▸ TASK DESCRIPTION: From the entries below, copy every line that holds the word "deltaWords".

─── WORKING DATA

-- ==== Sys2Proof/Machine/Settle.lean ====
section
/-! DEFINITION. Settlement: building and encoding a course's settlement, acceptance, the journal, the delivery ledger, the Elvant
link, the shadow, takeover and joining (R323-R350). -/

namespace Sys2Proof.Machine

def State.setStl (s : State) (f : Stl → Stl) : State := { s with stl := f s.stl }

/-- STL_STATUS.STATE (R338): 0 OFF, 1 SOLO, 2 JOINING, 3 LEAD, 4 SHADOW, 5 ALONE, 6 HELD. -/
def State.stlState (s : State) : Nat := s.f F.stlStatus_STATE

/-- R338: packet programs run in the state. -/
def stlRuns (st : Nat) : Bool := st == 1 || st == 3 || st == 5

/-- A device of a pair: any state but OFF and SOLO. -/
def stlTwin (st : Nat) : Bool := 2 ≤ st

/-! ### The settlement format (R326-R330) -/

/-- The bytes of words, the earlier byte in [15:8] (R164). -/
def wordBytes (ws : List Word) : List Byte := ws.flatMap fun w => [BitVec.ofNat 8 (w.toNat / 256), BitVec.ofNat 8 w.toNat]

/-- Bytes as words, the last padded with zero. -/
def bytesWords (bs : List Byte) : List Word :=
  (List.range ((bs.length + 1) / 2)).map fun j => word ((bs.getD (2 * j) 0).toNat * 256 + (bs.getD (2 * j + 1) 0).toNat)

/-- R326: a section. -/
def section_ (type port count : Nat) (body : List Word) : List Word :=
  if count = 0 then [] else [word (type + port * 16), word count] ++ words32 body.length ++ body

/-- R328: run words over run codes. -/
def runWords : List Nat → List (Nat × Nat)
  | [] => []
  | c :: rest =>
    match runWords rest with
    | (d, n) :: more => if c = d ∧ n < 8191 then (d, n + 1) :: more else (c, 1) :: (d, n) :: more
    | [] => [(c, 1)]

def runsBody (es : List Ident) : List Word := (runWords (es.map (·.code))).map fun r => word (r.1 + r.2 * 8)

/-- R327: the entries of a port's IDENTITY section, in ingress-sequence order. -/
def identsOf (es : List Ident) (port : Nat) : List Ident :=
  (es.filter fun e => e.port == port && !e.deferred).mergeSort fun a b => a.seq ≤ b.seq

/-- R326: the DEFERRED entries. -/
def deferredOf (es : List Ident) : List Ident := es.filter (·.deferred)

def identWords (e : Ident) : List Word := words32 (e.offset % 2 ^ 18 + e.len * 2 ^ 18) ++ words32 e.fcs

def settlePorts : List Nat := [0, 1, 2, 3, 4, 5, 6, 7, 8, 9, 12, 13, 14, 15]

/-- R329. -/
def deltaWords (d : Delta) : List Word :=
  let mask := d.words.foldl (fun a e => a + 2 ^ (e.1 % 16)) 0
  [word d.index, word (d.index / 65536 % 32 + d.chunk * 32 + boolNat d.sa * 256), word mask] ++ d.words.map (·.2)

/-- R347: "Ledger entry". -/
def ledgerWords (e : LedgerEnt) : List Word :=
  let ws := bytesWords e.data
  words64 e.seq ++ [word e.data.length, word e.tag] ++ words32 (e.handle + boolNat e.handleValid * 2 ^ 20) ++ ws ++
    List.replicate ((8 - ws.length % 8) % 8) 0

/-- REQ1-REQ5 of a request. -/
def reqWords (r : OutReq) : List Word :=
  words32 (r.reqLen + r.output * 2 ^ 16 + r.colourReq * 2 ^ 20 + r.l3 * 2 ^ 24) ++ words32 (r.queue + r.flags * 2 ^ 16) ++
    words32 (r.sa + r.espOff * 2 ^ 24) ++ words32 (r.ptEnd + r.origin * 2 ^ 16 + r.corr * 2 ^ 24) ++ words32 (r.tag + r.udp * 2 ^ 16)

/-- R330: "Output record". -/
def recWords (r : OutRec) : List Word :=
  [word (boolNat r.inline + r.port * 2), word r.index] ++ reqWords r.req ++ [word r.bytes.length] ++ bytesWords r.bytes

/-- The sections but the last, which carries the CRC of every word before it (R326). -/
def Settlement.front (b : Settlement) : List Word :=
  section_ 1 0 1 (words64 b.course ++ [word b.state]) ++
    settlePorts.flatMap (fun p => let es := identsOf b.idents p; section_ 2 p es.length (es.flatMap identWords)) ++
    settlePorts.flatMap (fun p => let ws := runsBody (identsOf b.idents p); if p = 15 then [] else section_ 3 p ws.length ws) ++
    (let ws := runsBody (deferredOf b.idents); section_ 3 15 ws.length ws) ++
    (let es := deferredOf b.idents; section_ 4 15 es.length (es.flatMap fun e => [word e.port, 0] ++ words32 e.seq)) ++
    section_ 5 0 b.deltas.length (b.deltas.flatMap deltaWords) ++
    (List.range 16).flatMap (fun x => let es := b.ledger.filter fun e => e.stall == x; section_ 6 x es.length (es.flatMap ledgerWords)) ++
    section_ 7 0 b.outs.length (b.outs.flatMap recWords) ++
    section_ 8 0 b.saSeq.length (b.saSeq.flatMap fun e => words32 e.1 ++ words64 e.2) ++
    (List.range 16).flatMap (fun x => (b.retire.filter fun e => e.1 == x).flatMap fun e => section_ 9 x 1 (words64 e.2))

def Settlement.words (b : Settlement) : List Word :=
  let ws := b.front ++ [word 15, 1] ++ words32 2
  ws ++ words32 (crc32c (wordBytes ws))

/-! ### Reading a settlement -/

def wAt (ws : List Word) (i : Nat) : Nat := (ws.getD i 0).toNat
def w32At (ws : List Word) (i : Nat) : Nat := wAt ws i + wAt ws (i + 1) * 65536
def w64At (ws : List Word) (i : Nat) : Nat := w32At ws i + w32At ws (i + 2) * 2 ^ 32

/-- The sections of a settlement: TYPE, port, count and body. -/
def sections : Nat → List Word → List (Nat × Nat × Nat × List Word)
  | 0, _ => []
  | n + 1, ws =>
    if ws.length < 4 then []
    else
      let len := w32At ws 2
      (wAt ws 0 % 16, wAt ws 0 / 16 % 16, wAt ws 1, (ws.drop 4).take len) :: sections n (ws.drop (4 + len))

/-- Groups of `n` words. -/
def groups (n : Nat) : Nat → List Word → List (List Word)
  | 0, _ => []
  | k + 1, ws => if ws.isEmpty then [] else ws.take n :: groups n k (ws.drop n)

def runCodes (body : List Word) : List Nat := body.flatMap fun w => List.replicate (w.toNat / 8) (w.toNat % 8)

/-- The entries of a port with their run codes. -/
def readIdents (course port : Nat) (body : List Word) (codes : List Nat) : List Ident :=
  let gs := groups 4 body.length body
  (List.zip (List.range gs.length) gs).map fun (i, g) =>
    { port := port, seq := i, course := course, offset := w32At g 0 % 2 ^ 18, len := w32At g 0 / 2 ^ 18, fcs := w32At g 2,
      code := codes.getD i 0, deferred := false, stamp := 0, cell := none, inner := none }

def readDeferred (course : Nat) (body : List Word) (codes : List Nat) : List Ident :=
  let gs := groups 4 body.length body
  (List.zip (List.range gs.length) gs).map fun (i, g) =>
    { port := wAt g 0 % 16, seq := w32At g 2, course := course, offset := 0, len := 0, fcs := 0, code := codes.getD i 0,
      deferred := true, stamp := 0, cell := none, inner := none }

def maskWords (chunk mask : Nat) (ws : List Word) : Tab Word :=
  let js := (List.range 16).filter fun j => bits mask j 1 == 1
  List.zip (js.map fun j => 16 * chunk + j) ws

def popCount (m : Nat) : Nat := ((List.range 16).filter fun j => bits m j 1 == 1).length

def readDeltas (course : Nat) : Nat → List Word → List Delta
  | 0, _ => []
  | n + 1, ws =>
    if ws.length < 3 then []
    else
      let chunk := wAt ws 1 / 32 % 8
      let k := popCount (wAt ws 2)
      { course := course, sa := wAt ws 1 / 256 % 2 == 1, index := wAt ws 0 + wAt ws 1 % 32 * 65536, chunk := chunk,
        words := maskWords chunk (wAt ws 2) ((ws.drop 3).take k), direct := false } :: readDeltas course n (ws.drop (3 + k))

def readLedger (course stall : Nat) : Nat → List Word → List LedgerEnt
  | 0, _ => []
  | n + 1, ws =>
    if ws.length < 8 then []
    else
      let len := wAt ws 4 % 4096
      let k := (len + 15) / 16 * 8
      { stall := stall, course := course, seq := w64At ws 0, tag := wAt ws 5, handle := w32At ws 6 % 2 ^ 20,
        handleValid := wAt ws 7 / 16 % 2 == 1, data := (wordBytes ((ws.drop 8).take k)).take len } :: readLedger course stall n (ws.drop (8 + k))

/-- A request as its record gives it. -/
def readReq (course : Nat) (ws : List Word) : OutReq :=
  let q1 := w32At ws 0
  let q2 := w32At ws 2
  let q3 := w32At ws 4
  let q4 := w32At ws 6
  let q5 := w32At ws 8
  { stamp := 0, port := 0, seq := 0, idx := 0, ofPkt := none, stall := 16, output := q1 / 2 ^ 16 % 16, queue := q2 % 4096,
    colour := min (q1 / 2 ^ 20 % 4) 2, l3 := q1 / 2 ^ 24, flags := q2 / 2 ^ 16 % 32, sa := q3 % 2 ^ 21, espOff := q3 / 2 ^ 24,
    ptEnd := q4 % 2 ^ 14, origin := q4 / 2 ^ 16 % 256, corr := q4 / 2 ^ 24, tag := q5 % 65536, udp := q5 / 2 ^ 16 % 256,
    colourReq := q1 / 2 ^ 20 % 4, len := q1 % 2 ^ 14, cell := 0, own := false, plain := [], reqLen := q1 % 2 ^ 14, deferred := false,
    recNo := 0, rxStamp := 0, course := course, ce := false, live := true }

def readRecs (course : Nat) : Nat → List Word → List OutRec
  | 0, _ => []
  | n + 1, ws =>
    if ws.length < 13 then []
    else
      let len := wAt ws 12
      { inline := wAt ws 0 % 2 == 1, port := wAt ws 0 / 2 % 16, index := wAt ws 1, req := readReq course (ws.drop 2),
        bytes := (wordBytes (ws.drop 13)).take len } :: readRecs course n (ws.drop (13 + (len + 1) / 2))

/-- R336: the settlement its words spell, if its CRC is right. -/
def readSettlement (ws : List Word) : Option Settlement :=
  let n := ws.length
  let front := ws.take (n - 2)
  if n < 15 || w32At ws (n - 2) != crc32c (wordBytes front) then none
  else
    let ss := sections n ws
    let body := fun (t p : Nat) => ((ss.find? fun e => e.1 == t && e.2.1 == p).map fun e => e.2.2.2).getD []
    let all := fun (t : Nat) => ss.filter fun e => e.1 == t
    let course := w64At (body 1 0) 0
    some { course := course, state := wAt (body 1 0) 4,
           idents := (settlePorts.flatMap fun p => readIdents course p (body 2 p) (if p = 15 then [] else runCodes (body 3 p))) ++
             readDeferred course (body 4 15) (runCodes (body 3 15)),
           deltas := readDeltas course n (body 5 0),
           ledger := (all 6).flatMap fun e => readLedger course e.2.1 n e.2.2.2,
           outs := readRecs course n (body 7 0),
           saSeq := (groups 6 n (body 8 0)).map fun g => (w32At g 0, w64At g 2),
           retire := (all 9).map fun e => (e.2.1, w64At e.2.2.2 0) }

/-! ### Elvant frames sent (R331, R332) -/

/-- The lanes that are up, T0 first. -/
def State.upLanes (s : State) : List Nat := [0, 1].filter fun l => s.linkUp (10 + l)

/-- Payload words of a frame; the manual gives no words for the other bodies, whose size is open. -/
def State.bodyWords (s : State) : ElvantBody → Nat × State
  | .words ws => (ws.length, s)
  | _ => let (n, s1) := s.freeNat; (n % 4577, s1)

/-- R332: the transmit backlog of a lane in bytes; it drains at the 100 Gbit/s of a lane, 800 bytes a lath (DEDUCED, log entry 133). -/
def State.laneLoad (s : State) (lane : Nat) : Nat :=
  let e := s.stl.backlog.get (0, 0) lane
  e.1 - 800 * ((s.now - e.2) / 1024)

def State.laneAdd (s : State) (lane n : Nat) : State :=
  s.setStl fun u => { u with backlog := u.backlog.set (0, 0) lane (s.laneLoad lane + n, s.now) }

/-- One Elvant frame leaves on a lane. -/
def State.sendOn (s : State) (lane kind course seg : Nat) (last rel : Bool) (body : ElvantBody) : State :=
  let (n, s1) := s.bodyWords body
  let f : Elvant :=
    { lane := Fin.ofNat 2 lane, version := 1, pair := BitVec.ofNat 32 (s.f F.stlPair_PAIR_ID), state := Fin.ofNat 8 s.stlState,
      strap := s.b F.stlStatus_STRAP, course := BitVec.ofNat 64 course, segment := word seg, last := last, released := rel, body := body }
  ((s1.txCount (10 + lane) (46 + 2 * n)).laneAdd lane (max (46 + 2 * n) 60 + 4)).emit (.elvant kind f)

/-- A frame on the first lane that is up. -/
def State.sendElvant (s : State) (kind course : Nat) (body : ElvantBody) (rel : Bool := false) : State :=
  match s.upLanes with
  | l :: _ => s.sendOn l kind course 0 false rel body
  | [] => s

/-- A frame on every lane that is up. -/
def State.sendAll (s : State) (kind course : Nat) (body : ElvantBody) : State :=
  s.upLanes.foldl (fun (s : State) l => s.sendOn l kind course 0 false false body) s

/-- R332: of the lanes that are up, the one with the smaller backlog, T0 taking ties. -/
def State.freeLane (s : State) : Option Nat :=
  match s.upLanes with
  | [a, b] => if s.laneLoad b < s.laneLoad a then some b else some a
  | ls => ls.head?

/-- R332: the SETTLE segments of a course from one segment on, each on the lane with the smaller backlog. -/
def State.sendSettle (s : State) (b : Settlement) (from_ : Nat) : State :=
  let ws := b.words
  let gs := groups 4576 ws.length ws
  (List.range gs.length).foldl (fun (s : State) i =>
    match (if from_ ≤ i then s.freeLane else none) with
    | some l => s.sendOn l 2 b.course i (i + 1 == gs.length) false (.words (gs.getD i []))
    | none => s) s

/-! ### The journal (R343) -/

/-- A chunk that a delta names has been written back since. -/
def State.chunkClean (s : State) (d : Delta) : Bool :=
  d.sa || !((s.stn ++ s.stnWait).any fun e => e.1 == d.index && e.2.dirty.contains d.chunk)

/-- R343, R345: space of released records whose chunks are written back, and of earlier generations, is free. -/
def State.journalPrune (s : State) : State :=
  { s with journal := s.journal.filter fun r =>
      r.gen == s.f F.stlJournalFree_GEN && !(r.complete && r.released && r.body.deltas.all fun d => s.chunkClean d) }

/-- R343, R350: the course is accepted by the journal. -/
def State.byJournal (s : State) (course : Nat) : Bool := s.stlState != 3 || decide (course < s.stl.ackFrom)

def inJournal (js : List JRec) (course gen : Nat) : Bool := js.any fun r => r.body.course == course && r.gen == gen

/-- Words laid from a byte offset of a ring on, cut at lines: the byte address of each part and its words. -/
def ringParts (base size : Nat) : Nat → Nat → List Word → List (Nat × List Word)
  | 0, _, _ => []
  | n + 1, off, ws =>
    let k := (64 - off % 64) / 2
    if ws.isEmpty then [] else (base + off % size, ws.take k) :: ringParts base size n (off + 2 * k) (ws.drop k)

/-- The parts of the journal's ring that words from an offset on take. -/
def State.journalParts (s : State) (off : Nat) (ws : List Word) : List (Nat × List Word) :=
  ringParts (s.f F.stlJournalBase_BASE * 4096) (max 1 (s.f F.stlJournalSize_MIB) * 2 ^ 20) (ws.length + 1) off ws

/-- R343: a record's words: length, RELEASED, generation, and the settlement. -/
def JRec.ring (r : JRec) : List Word := words32 r.words ++ [word (boolNat r.released), word r.gen] ++ r.body.words

/-- The offset at which the next record begins: after the latest (DESIGN CHOICE, log entry 134). -/
def State.journalEnd (s : State) : Nat :=
  match s.journal.getLast? with
  | some r => (r.at_ + r.bytes) % (max 1 (s.f F.stlJournalSize_MIB) * 2 ^ 20)
  | none => 0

──────

▸ COMPLETED TASK:
def deltaWords (d : Delta) : List Word :=
    section_ 5 0 b.deltas.length (b.deltas.flatMap deltaWords) ++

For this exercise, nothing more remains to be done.